Paseando por Antonio Hurtado recordé la emoción que el kiosco de Juanito despertaba en mí cada vez que los amigos acudíamos a por el sobre de cromos para intentar completar el álbum de la liga o el teleprograma de la semana con la parrilla de la única televisión de entonces, que luego amontonaba en los armarios de casa hasta llenar las estanterías con el afán de un coleccionista.
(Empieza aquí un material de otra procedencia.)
-- ==== Sys2Proof/Laws/Memory.lean ====
section
/-! SUPPORT. Memory as a canonical list: reading after writing, the canonical form under every memory operation, and the
same for the set `dirty`. -/

namespace Sys2Proof.Machine

/-! ### One byte -/

/-- The tail of a canonical memory is canonical. -/
theorem Memory.wf_tail {c : Host.Cell} {m : Memory} (h : Memory.wf (c :: m)) : m.wf :=
  ⟨(List.pairwise_cons.mp h.1).2, fun d hd => h.2 d (List.mem_cons_of_mem _ hd)⟩

/-- Below every listed address a memory reads as unlisted. -/
theorem Memory.read_below {m : Memory} {a : Nat} (h : ∀ c ∈ m, a < c.1) : m.read a = unlistedByte := by
  induction m with
  | nil => rfl
  | cons c m ih =>
    have hc := h c (List.mem_cons_self ..)
    simp only [Memory.read, if_neg (Nat.ne_of_lt hc)]
    exact ih fun d hd => h d (List.mem_cons_of_mem _ hd)

/-- Every listed address of the tail lies above the head's. -/
theorem Memory.head_lt {c : Host.Cell} {m : Memory} (h : Memory.wf (c :: m)) : ∀ d ∈ m, c.1 < d.1 :=
  (List.pairwise_cons.mp h.1).1

/-- The byte written reads as the value. -/
theorem Memory.read_write_self {m : Memory} (h : m.wf) (a : Nat) (v : Byte) : (m.write a v).read a = v := by
  induction m with
  | nil => simp only [Memory.write]; split <;> simp_all [Memory.read]
  | cons c m ih =>
    obtain ⟨k, u⟩ := c
    have hlt := Memory.head_lt h
    simp only [Memory.write]
    rcases Nat.lt_trichotomy a k with hak | hak | hak
    · rw [if_pos hak]
      split
      · next hv =>
        subst hv
        exact Memory.read_below fun d hd => by
          rcases List.mem_cons.mp hd with rfl | hd
          · exact hak
          · exact Nat.lt_trans hak (hlt d hd)
      · simp [Memory.read]
    · subst hak
      rw [if_neg (Nat.lt_irrefl _), if_pos rfl]
      split
      · next hv => subst hv; exact Memory.read_below hlt
      · simp [Memory.read]
    · rw [if_neg (by omega), if_neg (by omega)]
      simp only [Memory.read, if_neg (Nat.ne_of_gt hak)]
      exact ih (Memory.wf_tail h)

/-- Every other byte reads as before. -/
theorem Memory.read_write_ne (m : Memory) {a b : Nat} (v : Byte) (hab : b ≠ a) : (m.write a v).read b = m.read b := by
  induction m with
  | nil => simp only [Memory.write]; split <;> simp [Memory.read, hab]
  | cons c m ih =>
    obtain ⟨k, u⟩ := c
    simp only [Memory.write]
    split
    · split
      · rfl
      · simp [Memory.read, hab]
    · split
      · next _ hk =>
        subst hk
        split <;> simp [Memory.read, hab]
      · simp [Memory.read, ih]

/-- What a written memory lists: what was listed, and the address written. -/
theorem Memory.mem_write {m : Memory} {a : Nat} {v : Byte} {c : Host.Cell} (h : c ∈ m.write a v) :
    c ∈ m ∨ (c = (a, v) ∧ v ≠ unlistedByte) := by
  induction m with
  | nil =>
    simp only [Memory.write] at h
    split at h <;> simp_all
  | cons d m ih =>
    obtain ⟨k, u⟩ := d
    simp only [Memory.write] at h
    split at h
    · split at h
      · exact .inl h
      · next hv =>
        rcases List.mem_cons.mp h with rfl | h
        · exact .inr ⟨rfl, hv⟩
        · exact .inl h
    · split at h
      · split at h
        · exact .inl (List.mem_cons_of_mem _ h)
        · next hv =>
          rcases List.mem_cons.mp h with rfl | h
          · exact .inr ⟨rfl, hv⟩
          · exact .inl (List.mem_cons_of_mem _ h)
      · rcases List.mem_cons.mp h with rfl | h
        · exact .inl (List.mem_cons_self ..)
        · rcases ih h with h | h
          · exact .inl (List.mem_cons_of_mem _ h)
          · exact .inr h

/-- A write keeps the addresses strictly rising. -/
theorem Memory.write_rising {m : Memory} (h : m.Pairwise fun c d => c.1 < d.1) (a : Nat) (v : Byte) :
    (m.write a v).Pairwise fun c d => c.1 < d.1 := by
  induction m with
  | nil => simp only [Memory.write]; split <;> simp
  | cons d m ih =>
    obtain ⟨k, u⟩ := d
    obtain ⟨hlt, hm⟩ := List.pairwise_cons.mp h
    simp only [Memory.write]
    split
    · next hak =>
      split
      · exact h
      · refine List.pairwise_cons.mpr ⟨fun c hc => ?_, h⟩
        rcases List.mem_cons.mp hc with rfl | hc
        · exact hak
        · exact Nat.lt_trans hak (hlt c hc)
    · split
      · next hk =>
        subst hk
        split
        · exact hm
        · exact List.pairwise_cons.mpr ⟨hlt, hm⟩
      · refine List.pairwise_cons.mpr ⟨fun c hc => ?_, ih hm⟩
        rcases Memory.mem_write hc with hc | ⟨rfl, -⟩
        · exact hlt c hc
        · show k < a; omega

/-! ### Several bytes -/

/-- The `k`-th byte address of an access that is aligned to a width that divides 4 does not wrap (R33). -/
theorem byteAddr_toNat {addr : Word} {k n : Nat} (hn : n = 1 ∨ n = 2 ∨ n = 4) (ha : addr.toNat % n = 0) (hk : k < n) :
    (byteAddr addr k).toNat = addr.toNat + k := by
  have h := addr.isLt
  simp only [byteAddr, BitVec.toNat_add, BitVec.toNat_ofNat]
  rcases hn with rfl | rfl | rfl <;> omega

/-- Different bytes of one access have different addresses. -/
theorem byteAddr_inj {addr : Word} {j k : Nat} (hj : j < 2 ^ 32) (hk : k < 2 ^ 32) (h : byteAddr addr j = byteAddr addr k) :
    j = k := by
  have h2 : BitVec.ofNat 32 j = BitVec.ofNat 32 k := by simpa [byteAddr] using h
  have h3 := congrArg BitVec.toNat h2
  simp only [BitVec.toNat_ofNat] at h3
  omega

/-- Bytes outside the access read as before. -/
theorem read_storeBytes_ne (m : Memory) (addr v : Word) {n b : Nat} (h : ∀ k, k < n → b ≠ (byteAddr addr k).toNat) :
    (storeBytes m addr v n).read b = m.read b := by
  induction n with
  | zero => rfl
  | succ n ih =>
    rw [storeBytes, Memory.read_write_ne _ _ (h n (Nat.lt_succ_self n))]
    exact ih fun k hk => h k (Nat.lt_succ_of_lt hk)

/-- Storing bytes keeps the addresses strictly rising. -/
theorem storeBytes_rising {m : Memory} (h : m.Pairwise fun c d => c.1 < d.1) (addr v : Word) (n : Nat) :
    (storeBytes m addr v n).Pairwise fun c d => c.1 < d.1 := by
  induction n with
  | zero => exact h
  | succ n ih => exact Memory.write_rising ih _ _

/-- What a memory lists after bytes are stored: what was listed, and addresses of the access. -/
theorem mem_storeBytes {m : Memory} {addr v : Word} {n : Nat} {c : Host.Cell} (h : c ∈ storeBytes m addr v n) :
    c ∈ m ∨ (c.2 ≠ unlistedByte ∧ ∃ k, k < n ∧ c.1 = (byteAddr addr k).toNat) := by
  induction n with
  | zero => exact .inl h
  | succ n ih =>
    rcases Memory.mem_write h with h | ⟨rfl, hv⟩
    · rcases ih h with h | ⟨hv, k, hk, he⟩
      · exact .inl h
      · exact .inr ⟨hv, k, Nat.lt_succ_of_lt hk, he⟩
    · exact .inr ⟨hv, n, Nat.lt_succ_self n, rfl⟩

/-- Storing bytes keeps the canonical form. -/
theorem storeBytes_wf {m : Memory} (h : m.wf) (addr v : Word) (n : Nat) : (storeBytes m addr v n).wf := by
  refine ⟨storeBytes_rising h.1 addr v n, fun c hc => ?_⟩
  rcases mem_storeBytes hc with hc | ⟨hv, k, -, he⟩
  · exact h.2 c hc
  · exact ⟨he ▸ (byteAddr addr k).isLt, hv⟩

/-- The bytes of the access read as the bytes of the value, lowest first (R30, R34). -/
theorem read_storeBytes_self {m : Memory} (h : m.wf) (addr v : Word) {n k : Nat} (hn : n < 2 ^ 32) (hk : k < n) :
    (storeBytes m addr v n).read (byteAddr addr k).toNat = wordByte v k := by
  induction n with
  | zero => omega
  | succ n ih =>
    rw [storeBytes]
    by_cases he : k = n
    · subst he; exact Memory.read_write_self (storeBytes_wf h addr v k) _ _
    · rw [Memory.read_write_ne]
      · exact ih (by omega) (by omega)
      · intro hc
        exact he (byteAddr_inj (by omega) (by omega) (BitVec.eq_of_toNat_eq hc))

/-! ### The set `dirty` -/

/-- Membership in a set with one more address. -/
theorem mem_insertAddr {d : List Nat} {a x : Nat} : x ∈ insertAddr d a ↔ x ∈ d ∨ x = a := by
  induction d with
  | nil => simp [insertAddr]
  | cons k d ih =>
    simp only [insertAddr]
    split
    · simp only [List.mem_cons]; tauto
    · split
      · next h => subst h; simp only [List.mem_cons]; tauto
      · simp only [List.mem_cons, ih]; tauto

/-- Inserting keeps the addresses strictly rising. -/
theorem insertAddr_rising {d : List Nat} (h : d.Pairwise (· < ·)) (a : Nat) : (insertAddr d a).Pairwise (· < ·) := by
  induction d with
  | nil => simp [insertAddr]
  | cons k d ih =>
    obtain ⟨hlt, hd⟩ := List.pairwise_cons.mp h
    simp only [insertAddr]
    split
    · next hak =>
      refine List.pairwise_cons.mpr ⟨fun x hx => ?_, h⟩
      rcases List.mem_cons.mp hx with rfl | hx
      · exact hak
      · exact Nat.lt_trans hak (hlt x hx)
    · split
      · exact h
      · refine List.pairwise_cons.mpr ⟨fun x hx => ?_, ih hd⟩
        rcases mem_insertAddr.mp hx with hx | rfl
        · exact hlt x hx
        · omega

/-- Membership in `dirty` after an access is marked (R34). -/
theorem mem_markDirty {d : List Nat} {addr : Word} {n x : Nat} :
    x ∈ markDirty d addr n ↔ x ∈ d ∨ ∃ k, k < n ∧ x = (byteAddr addr k).toNat := by
  induction n with
  | zero => simp [markDirty]
  | succ n ih =>
    rw [markDirty, mem_insertAddr, ih]
    constructor
    · rintro ((h | ⟨k, hk, h⟩) | h)
      · exact .inl h
      · exact .inr ⟨k, Nat.lt_succ_of_lt hk, h⟩
      · exact .inr ⟨n, Nat.lt_succ_self n, h⟩
    · rintro (h | ⟨k, hk, h⟩)
      · exact .inl (.inl h)
      · rcases Nat.lt_succ_iff_lt_or_eq.mp hk with hk | rfl
        · exact .inl (.inr ⟨k, hk, h⟩)
        · exact .inr h

/-- Marking keeps the addresses strictly rising. -/
theorem markDirty_rising {d : List Nat} (h : d.Pairwise (· < ·)) (addr : Word) (n : Nat) :
    (markDirty d addr n).Pairwise (· < ·) := by
  induction n with
  | zero => exact h
  | succ n ih => exact insertAddr_rising ih _

/-! ### The map -/

/-- What `Permitted` grants (R38), byte by byte: one kind, not absent, and the permission bit. -/
theorem permitted_iff {m : Config.MemMap} {addr : Word} {n : Nat} {op : Config.Access} :
    permitted m addr n op = true ↔ kindAt m addr ≠ .absent ∧
      ∀ k, k < n → kindAt m (byteAddr addr k) = kindAt m addr ∧ allowsAt m (byteAddr addr k) op = true := by
  simp [permitted, List.all_eq_true]

/-- A byte that can be fetched is main memory (R37: an `io` byte is never executable). -/
theorem kindAt_of_executable {m : Config.MemMap} {a : Word} (h : allowsAt m a .execute = true) : kindAt m a = .main := by
  unfold allowsAt at h; unfold kindAt
  revert h
  cases mapAttr m a.toNat <;> simp [attrAllows, attrKind]

/-- `dirty` overlaps the 4 bytes at an address exactly when it holds one of their addresses (R35). -/
theorem isStale_iff {d : List Nat} {addr : Word} :
    isStale d addr = true ↔ ∃ k, k < 4 ∧ (byteAddr addr k).toNat ∈ d := by
  simp [isStale, List.any_eq_true]

end Sys2Proof.Machine
end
Esas imágenes, que ya pertenecen a la infancia, volvieron a mi memoria como el tesoro sentimental de quien sabe dónde están sus recuerdos: las tapias de la calle Salamanca, esa frontera al descampado donde luego se levantaron de edificios de Moctezuma y se hacía la feria, o el balón de cuero rodando por el asfalto mientras intentábamos hacer gol en la portería en la que habíamos convertido la puerta del almacén de maderas. Pero esas imágenes de la historia sentimental de cada uno se han ido borrando y ya es casi extraordinario ver a niños jugando en la calle, aprendiendo la vida a golpe de pelota mientras esos lugares empiezan a calar en nuestro corazón como gotas de agua para siempre.
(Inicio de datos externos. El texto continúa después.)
-- ==== Sys2Proof/Laws/Decode.lean ====
section
/-! SUPPORT. The fields of a packed word and the packing of a word's fields, one lemma per format and field (R51, R52), so
that no proof unfolds a format; and the bytes of a word (R30). -/

namespace Sys2Proof

/-! ### `packR` -/

@[simp] theorem opcodeField_packR (funct7 : BitVec 7) (rs2 rs1 : RegIdx) (funct3 : BitVec 3) (rd : RegIdx) (opcode : BitVec 7) :
    opcodeField (packR funct7 rs2 rs1 funct3 rd opcode) = opcode := by
  apply BitVec.eq_of_getLsbD_eq
  intro i hi
  unfold opcodeField packR
  simp only [BitVec.getLsbD_append, BitVec.getLsbD_extractLsb']
  interval_cases i <;> simp

@[simp] theorem rdField_packR (funct7 : BitVec 7) (rs2 rs1 : RegIdx) (funct3 : BitVec 3) (rd : RegIdx) (opcode : BitVec 7) :
    rdField (packR funct7 rs2 rs1 funct3 rd opcode) = rd := by
  apply BitVec.eq_of_getLsbD_eq
  intro i hi
  unfold rdField packR
  simp only [BitVec.getLsbD_append, BitVec.getLsbD_extractLsb']
  interval_cases i <;> simp

@[simp] theorem funct3Field_packR (funct7 : BitVec 7) (rs2 rs1 : RegIdx) (funct3 : BitVec 3) (rd : RegIdx) (opcode : BitVec 7) :
    funct3Field (packR funct7 rs2 rs1 funct3 rd opcode) = funct3 := by
  apply BitVec.eq_of_getLsbD_eq
  intro i hi
  unfold funct3Field packR
  simp only [BitVec.getLsbD_append, BitVec.getLsbD_extractLsb']
  interval_cases i <;> simp

@[simp] theorem rs1Field_packR (funct7 : BitVec 7) (rs2 rs1 : RegIdx) (funct3 : BitVec 3) (rd : RegIdx) (opcode : BitVec 7) :
    rs1Field (packR funct7 rs2 rs1 funct3 rd opcode) = rs1 := by
  apply BitVec.eq_of_getLsbD_eq
  intro i hi
  unfold rs1Field packR
  simp only [BitVec.getLsbD_append, BitVec.getLsbD_extractLsb']
  interval_cases i <;> simp

@[simp] theorem rs2Field_packR (funct7 : BitVec 7) (rs2 rs1 : RegIdx) (funct3 : BitVec 3) (rd : RegIdx) (opcode : BitVec 7) :
    rs2Field (packR funct7 rs2 rs1 funct3 rd opcode) = rs2 := by
  apply BitVec.eq_of_getLsbD_eq
  intro i hi
  unfold rs2Field packR
  simp only [BitVec.getLsbD_append, BitVec.getLsbD_extractLsb']
  interval_cases i <;> simp

@[simp] theorem funct7Field_packR (funct7 : BitVec 7) (rs2 rs1 : RegIdx) (funct3 : BitVec 3) (rd : RegIdx) (opcode : BitVec 7) :
    funct7Field (packR funct7 rs2 rs1 funct3 rd opcode) = funct7 := by
  apply BitVec.eq_of_getLsbD_eq
  intro i hi
  unfold funct7Field packR
  simp only [BitVec.getLsbD_append, BitVec.getLsbD_extractLsb']
  interval_cases i <;> simp

/-! ### `packI` -/

@[simp] theorem opcodeField_packI (imm : BitVec 12) (rs1 : RegIdx) (funct3 : BitVec 3) (rd : RegIdx) (opcode : BitVec 7) :
    opcodeField (packI imm rs1 funct3 rd opcode) = opcode := by
  apply BitVec.eq_of_getLsbD_eq
  intro i hi
  unfold opcodeField packI
  simp only [BitVec.getLsbD_append, BitVec.getLsbD_extractLsb']
  interval_cases i <;> simp

@[simp] theorem rdField_packI (imm : BitVec 12) (rs1 : RegIdx) (funct3 : BitVec 3) (rd : RegIdx) (opcode : BitVec 7) :
    rdField (packI imm rs1 funct3 rd opcode) = rd := by
  apply BitVec.eq_of_getLsbD_eq
  intro i hi
  unfold rdField packI
  simp only [BitVec.getLsbD_append, BitVec.getLsbD_extractLsb']
  interval_cases i <;> simp

@[simp] theorem funct3Field_packI (imm : BitVec 12) (rs1 : RegIdx) (funct3 : BitVec 3) (rd : RegIdx) (opcode : BitVec 7) :
    funct3Field (packI imm rs1 funct3 rd opcode) = funct3 := by
  apply BitVec.eq_of_getLsbD_eq
  intro i hi
  unfold funct3Field packI
  simp only [BitVec.getLsbD_append, BitVec.getLsbD_extractLsb']
  interval_cases i <;> simp

@[simp] theorem rs1Field_packI (imm : BitVec 12) (rs1 : RegIdx) (funct3 : BitVec 3) (rd : RegIdx) (opcode : BitVec 7) :
    rs1Field (packI imm rs1 funct3 rd opcode) = rs1 := by
  apply BitVec.eq_of_getLsbD_eq
  intro i hi
  unfold rs1Field packI
  simp only [BitVec.getLsbD_append, BitVec.getLsbD_extractLsb']
  interval_cases i <;> simp

@[simp] theorem immIField_packI (imm : BitVec 12) (rs1 : RegIdx) (funct3 : BitVec 3) (rd : RegIdx) (opcode : BitVec 7) :
    immIField (packI imm rs1 funct3 rd opcode) = imm := by
  apply BitVec.eq_of_getLsbD_eq
  intro i hi
  unfold immIField packI
  simp only [BitVec.getLsbD_append, BitVec.getLsbD_extractLsb']
  interval_cases i <;> simp

@[simp] theorem fmField_packI (imm : BitVec 12) (rs1 : RegIdx) (funct3 : BitVec 3) (rd : RegIdx) (opcode : BitVec 7) :
    fmField (packI imm rs1 funct3 rd opcode) = imm.extractLsb' 8 4 := by
  apply BitVec.eq_of_getLsbD_eq
  intro i hi
  unfold fmField packI
  simp only [BitVec.getLsbD_append, BitVec.getLsbD_extractLsb']
  interval_cases i <;> simp

@[simp] theorem predField_packI (imm : BitVec 12) (rs1 : RegIdx) (funct3 : BitVec 3) (rd : RegIdx) (opcode : BitVec 7) :
    predField (packI imm rs1 funct3 rd opcode) = imm.extractLsb' 4 4 := by
  apply BitVec.eq_of_getLsbD_eq
  intro i hi
  unfold predField packI
  simp only [BitVec.getLsbD_append, BitVec.getLsbD_extractLsb']
  interval_cases i <;> simp

@[simp] theorem succField_packI (imm : BitVec 12) (rs1 : RegIdx) (funct3 : BitVec 3) (rd : RegIdx) (opcode : BitVec 7) :
    succField (packI imm rs1 funct3 rd opcode) = imm.extractLsb' 0 4 := by
  apply BitVec.eq_of_getLsbD_eq
  intro i hi
  unfold succField packI
  simp only [BitVec.getLsbD_append, BitVec.getLsbD_extractLsb']
  interval_cases i <;> simp

/-! ### `packS` -/

@[simp] theorem opcodeField_packS (imm : BitVec 12) (rs2 rs1 : RegIdx) (funct3 : BitVec 3) (opcode : BitVec 7) :
    opcodeField (packS imm rs2 rs1 funct3 opcode) = opcode := by
  apply BitVec.eq_of_getLsbD_eq
  intro i hi
  unfold opcodeField packS
  simp only [BitVec.getLsbD_append, BitVec.getLsbD_extractLsb']
  interval_cases i <;> simp

@[simp] theorem funct3Field_packS (imm : BitVec 12) (rs2 rs1 : RegIdx) (funct3 : BitVec 3) (opcode : BitVec 7) :
    funct3Field (packS imm rs2 rs1 funct3 opcode) = funct3 := by
  apply BitVec.eq_of_getLsbD_eq
  intro i hi
  unfold funct3Field packS
  simp only [BitVec.getLsbD_append, BitVec.getLsbD_extractLsb']
  interval_cases i <;> simp

@[simp] theorem rs1Field_packS (imm : BitVec 12) (rs2 rs1 : RegIdx) (funct3 : BitVec 3) (opcode : BitVec 7) :
    rs1Field (packS imm rs2 rs1 funct3 opcode) = rs1 := by
  apply BitVec.eq_of_getLsbD_eq
  intro i hi
  unfold rs1Field packS
  simp only [BitVec.getLsbD_append, BitVec.getLsbD_extractLsb']
  interval_cases i <;> simp

@[simp] theorem rs2Field_packS (imm : BitVec 12) (rs2 rs1 : RegIdx) (funct3 : BitVec 3) (opcode : BitVec 7) :
    rs2Field (packS imm rs2 rs1 funct3 opcode) = rs2 := by
  apply BitVec.eq_of_getLsbD_eq
  intro i hi
  unfold rs2Field packS
  simp only [BitVec.getLsbD_append, BitVec.getLsbD_extractLsb']
  interval_cases i <;> simp

@[simp] theorem immSField_packS (imm : BitVec 12) (rs2 rs1 : RegIdx) (funct3 : BitVec 3) (opcode : BitVec 7) :
    immSField (packS imm rs2 rs1 funct3 opcode) = imm := by
  apply BitVec.eq_of_getLsbD_eq
  intro i hi
  unfold immSField funct7Field rdField packS
  simp only [BitVec.getLsbD_append, BitVec.getLsbD_extractLsb']
  interval_cases i <;> simp

/-! ### `packB` -/

@[simp] theorem opcodeField_packB (imm : BitVec 13) (rs2 rs1 : RegIdx) (funct3 : BitVec 3) (opcode : BitVec 7) :
    opcodeField (packB imm rs2 rs1 funct3 opcode) = opcode := by
  apply BitVec.eq_of_getLsbD_eq
  intro i hi
  unfold opcodeField packB
  simp only [BitVec.getLsbD_append, BitVec.getLsbD_extractLsb']
  interval_cases i <;> simp

@[simp] theorem funct3Field_packB (imm : BitVec 13) (rs2 rs1 : RegIdx) (funct3 : BitVec 3) (opcode : BitVec 7) :
    funct3Field (packB imm rs2 rs1 funct3 opcode) = funct3 := by
  apply BitVec.eq_of_getLsbD_eq
  intro i hi
  unfold funct3Field packB
  simp only [BitVec.getLsbD_append, BitVec.getLsbD_extractLsb']
  interval_cases i <;> simp

@[simp] theorem rs1Field_packB (imm : BitVec 13) (rs2 rs1 : RegIdx) (funct3 : BitVec 3) (opcode : BitVec 7) :
    rs1Field (packB imm rs2 rs1 funct3 opcode) = rs1 := by
  apply BitVec.eq_of_getLsbD_eq
  intro i hi
  unfold rs1Field packB
  simp only [BitVec.getLsbD_append, BitVec.getLsbD_extractLsb']
  interval_cases i <;> simp

@[simp] theorem rs2Field_packB (imm : BitVec 13) (rs2 rs1 : RegIdx) (funct3 : BitVec 3) (opcode : BitVec 7) :
    rs2Field (packB imm rs2 rs1 funct3 opcode) = rs2 := by
  apply BitVec.eq_of_getLsbD_eq
  intro i hi
  unfold rs2Field packB
  simp only [BitVec.getLsbD_append, BitVec.getLsbD_extractLsb']
  interval_cases i <;> simp

@[simp] theorem immBField_packB (imm : BitVec 13) (rs2 rs1 : RegIdx) (funct3 : BitVec 3) (opcode : BitVec 7) (h : imm.getLsbD 0 = false) :
    immBField (packB imm rs2 rs1 funct3 opcode) = imm := by
  apply BitVec.eq_of_getLsbD_eq
  intro i hi
  unfold immBField packB
  simp only [BitVec.getLsbD_append, BitVec.getLsbD_extractLsb']
  have h0 : imm[0] = false := by simpa using h
  interval_cases i <;> simp [h0]

/-! ### `packU` -/

@[simp] theorem opcodeField_packU (imm : BitVec 20) (rd : RegIdx) (opcode : BitVec 7) :
    opcodeField (packU imm rd opcode) = opcode := by
  apply BitVec.eq_of_getLsbD_eq
  intro i hi
  unfold opcodeField packU
  simp only [BitVec.getLsbD_append, BitVec.getLsbD_extractLsb']
  interval_cases i <;> simp

@[simp] theorem rdField_packU (imm : BitVec 20) (rd : RegIdx) (opcode : BitVec 7) :
    rdField (packU imm rd opcode) = rd := by
  apply BitVec.eq_of_getLsbD_eq
  intro i hi
  unfold rdField packU
  simp only [BitVec.getLsbD_append, BitVec.getLsbD_extractLsb']
  interval_cases i <;> simp

@[simp] theorem immUField_packU (imm : BitVec 20) (rd : RegIdx) (opcode : BitVec 7) :
    immUField (packU imm rd opcode) = imm := by
  apply BitVec.eq_of_getLsbD_eq
  intro i hi
  unfold immUField packU
  simp only [BitVec.getLsbD_append, BitVec.getLsbD_extractLsb']
  interval_cases i <;> simp

/-! ### `packJ` -/

@[simp] theorem opcodeField_packJ (imm : BitVec 21) (rd : RegIdx) (opcode : BitVec 7) :
    opcodeField (packJ imm rd opcode) = opcode := by
  apply BitVec.eq_of_getLsbD_eq
  intro i hi
  unfold opcodeField packJ
  simp only [BitVec.getLsbD_append, BitVec.getLsbD_extractLsb']
  interval_cases i <;> simp

@[simp] theorem rdField_packJ (imm : BitVec 21) (rd : RegIdx) (opcode : BitVec 7) :
    rdField (packJ imm rd opcode) = rd := by
  apply BitVec.eq_of_getLsbD_eq
  intro i hi
  unfold rdField packJ
  simp only [BitVec.getLsbD_append, BitVec.getLsbD_extractLsb']
  interval_cases i <;> simp

@[simp] theorem immJField_packJ (imm : BitVec 21) (rd : RegIdx) (opcode : BitVec 7) (h : imm.getLsbD 0 = false) :
    immJField (packJ imm rd opcode) = imm := by
  apply BitVec.eq_of_getLsbD_eq
  intro i hi
  unfold immJField packJ
  simp only [BitVec.getLsbD_append, BitVec.getLsbD_extractLsb']
  have h0 : imm[0] = false := by simpa using h
  interval_cases i <;> simp [h0]

/-! ### Packing a word's own fields gives the word back -/

theorem packR_fields (w : Word) : packR (funct7Field w) (rs2Field w) (rs1Field w) (funct3Field w) (rdField w) (opcodeField w) = w := by
  apply BitVec.eq_of_getLsbD_eq
  intro i hi
  unfold packR funct7Field rs2Field rs1Field funct3Field rdField opcodeField
  simp only [BitVec.getLsbD_append, BitVec.getLsbD_extractLsb']
  interval_cases i <;> simp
Ahora, cada vez que voy al parque con mi hija, imagino que guardará en su memoria el caballito de Cánovas o el columpio con el que parece aprender a volar. También el fantástico castillo de tubos ciegos del parque del Rodeo. Esos objetos, esas imágenes formarán parte algún día de su pasado, de la niñez que ojalá nunca perdiera. Nosotros, sus padres, también podremos recordar cómo crecimos con solo doblar una esquina y pedirle a Juanito el álbum que guardamos como si fuera oro. Solo así sabremos descubrir el niño que llevamos dentro.